Refus de la vulnérabilité et de la dépendance

   Une fois posé qu’il est bien naturel et normal que la personne veuille durer et profiter de bonnes conditions d’existence, un problème demeure : pourquoi veut-elle toujours plus et le meilleur pour elle ? Pourquoi sont égoïsme omnipotent a-t-il une telle emprise en ses comportements ? Ses excès d’avidité, de pouvoirs, de possession sont à mettre en rapport avec sa grande vulnérabilité de naissance que nous venons d’examiner, et la longue dépendance qui s’en suit.

   Nous avons considéré combien le petit d’homme encore indifférencié de sa mère absorbe et s’imprègne de tout ce qui lui vient de son environnement en bien comme en mal.

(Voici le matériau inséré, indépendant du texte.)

/-- Does a write that enables a zone or a frame ring name a resource or a vault that is not the tenant's (R384, R387)? -/
def State.namesForeign (s : State) (t : TenantId) (kind idx dw : Nat) (v : W64) : Bool :=
  let mine := some (BitVec.ofNat 4 t.val)
  let vaults (a n : Nat) : Bool := rowSpan a n == .vault && (List.range (vaultOf (a + n - 1) + 1 - vaultOf a)).any fun i =>
    !s.ownsVault t (vaultOf a + i)
  dw == 0 && bitAt v 0 && match kind with
    | 5 =>
      let z := { s.zone (BitVec.ofNat 6 idx) with dw0 := v }
      (s.sg z.group).owner != mine || vaults z.base (2 * z.size)
    | 6 =>
      let f := { s.fring (BitVec.ofNat 8 idx) with dw := (s.fring (BitVec.ofNat 8 idx)).dw.set 0 v (by decide) }
      ((List.range 3).any fun i => (s.hq (f.queue i)).owner != mine) || (s.strm f.stream).owner != mine ||
        (s.hq (bits (f.dw.get 7) 0 8)).owner != mine || (List.range f.nslot).any fun i => vaults (f.slot0 + i * f.stride) f.stride
    | _ => false

/-- The record that an RSA names, for the tenant; or the fault (R355). -/
def State.rsaFind (s : State) (t : TenantId) (a : W64) : Except CmdRes (Nat × Nat × Nat) := match rsaOf a with
  | none => .error (.fault cIllegalOpcode a.toNat false)
  | some r => if s.resOwner r.1 r.2.1 = some (BitVec.ofNat 4 t.val) then .ok r else .error (.fault cPerm a.toNat true)

/-- R355, R356: reads a doubleword of a resource record. -/
def execCldR (d a : BitVec 4) (off : BitVec 13) (s : State) : Out :=
  act (cmdRun 4 [a] fun t c s => match s.rsaFind t (c.addr a off) with
    | .error e => e
    | .ok r => .next (s.setC d (s.resRead r.1 r.2.1 r.2.2))) s

/-- R357: writes a doubleword of a resource record. -/
def execCstR (d a : BitVec 4) (off : BitVec 13) (s : State) : Out :=
  act (cmdRun 4 [a, d] fun t c s => match s.rsaFind t (c.addr a off) with
    | .error e => e
    | .ok r => match s.resWrite t r.1 r.2.1 r.2.2 (c.reg d) with
      | .ok s => .next s
      | .error f =>
        .fault f.1 (if f.2 = 0 then (c.addr a off).toNat else f.2)
          (f.1 == cMemwin || (f.1 == cPerm && s.namesForeign t r.1 r.2.1 r.2.2 (c.reg d)))) s

/-! ## Launches, images and copies (R359 to R362) -/

/-- R359: hands a start vector to the dispatchers; cD is 0, or why it was rejected. -/
def execClaunch (d a b : BitVec 4) (s : State) : Out :=
  act (cmdRun 4 [a, b] fun t c s =>
    if s.launchListFull t then .hold
    else match s.readLaunch t s.dev.cur.q (c.reg a).toNat (c.reg b) with
      | none =>
        let s := match s.devRead t (c.reg a).toNat 1088 with
          | .error f => if f.1 = cMemwin then s.logRefused t f.1 clsWorker 0x7F f.2 (s.logPa t f.2) else s
          | .ok _ => s
        .next (s.setC d 13)
      | some l =>
        let code := s.rejection l
        .next ((if code = 0 then s.acceptLaunch l else s).setC d (w64 code))) s

/-- An entry of a segment table, or none where it is out of range (R360). -/
def segEntry (bs : List Byte) (i : Nat) : Option (Nat × Nat) :=
  let a := leNat ((bs.drop (16 * i)).take 8)
  let n := leNat ((bs.drop (16 * i + 8)).take 8)
  if a % 2 ^ 16 ≠ 0 ∨ Config.vaultBase ≤ a ∨ n < 4 ∨ 131072 < n ∨ n % 4 ≠ 0 then none else some (a, n)

/-- A new table or none for an image: no core keeps a segment or the routines of the old one. -/
def State.setImage (s : State) (t : TenantId) (id : BitVec 32) (i : List Image) : State :=
  let s := s.modTenant t fun x => { x with images := x.images.filter (fun y => y.id != id) ++ i }
  let drop (h : Option Half) : Option Half := match h with
    | some x => if x.image = id then none else some x
    | none => none
  let clean (c : CoreId) : Core :=
    let k : Core := s.core c
    if s.owner (clusterOf c) == some t then
      { k with microImg := if k.microImg = some (BitVec.ofNat 4 t.val, id) then none else k.microImg,
               imem := { k.imem with halves := k.imem.halves.map drop } }
    else k
  s.upd fun d => { d with cores := Vector.ofFn clean }

/-- The installation of `cseg` from its table (R205, R360). -/
def cmdInstall (t : TenantId) (va : Nat) (h0 : Nat) (micro : Nat) (s : State) : CmdRes :=
  let id := BitVec.ofNat 32 h0
  let n := h0 / 2 ^ 32
  let installed := (s.tenant t).images.any fun i => i.id == id
  if 256 < n then .fault cIllegalOpcode va false
  else if n = 0 then (if installed then .next (s.setImage t id []) else .fault cIllegalOpcode va false)
  else match s.devRead t (va + 16) (16 * n) with
    | .error f => memFault f
    | .ok bs =>
      let segs := (List.range n).filterMap (segEntry bs)
      if segs.length ≠ n then .fault cIllegalOpcode va false
      else if !installed && decide (8 ≤ (s.tenant t).images.length) then .fault cPerm va false
      else
        let done : CmdRes := .next (s.setImage t id [{ id := id, segs := segs, micro := w64 micro }])
        if micro = 0 then done
        else match s.devRead t micro 8704 with
          | .error f => memFault f
          | .ok bs => if sectionOk bs then done else .fault cIllegalOpcode va false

Cette perméabilité originaire qui demeure au plus profond de notre expérience est sans doute, à vie, source de la plupart de nos craintes et de nos défenses.

   Si l’homme devient facilement un intempérant de pouvoirs et d’absolus, c’est en grande partie par réaction à sa grande dépendance de naissance et à sa vulnérabilité qui ensuite continue de hanter son existence.Bien souvent aussi, il s’aveugle à coup d’illusions, d’idéalités en tous genres et se berce d’imaginaire toute-puissance. Sa condition aux prises avec le manque, l’incertitude et la finitude le fait aspirer à la perfection, toujours par réaction à l’imperfection. Ainsi, rejetant sa condition, refusant d’accepter sa vulnérabilité de vivant mortel, la personne n’hésite pas à dénier cette fragilité en ce qui la concerne, la projetant sur autrui (le petit, le faible), accumulant aussi pouvoirs et richesses pour assurer sa force. En ce déni, elle se vit très puissante et assurément indépendante ; pour justifier ses défenses, sur le plan idéologique elle pose comme certain que l’égoïsme mène le monde humain.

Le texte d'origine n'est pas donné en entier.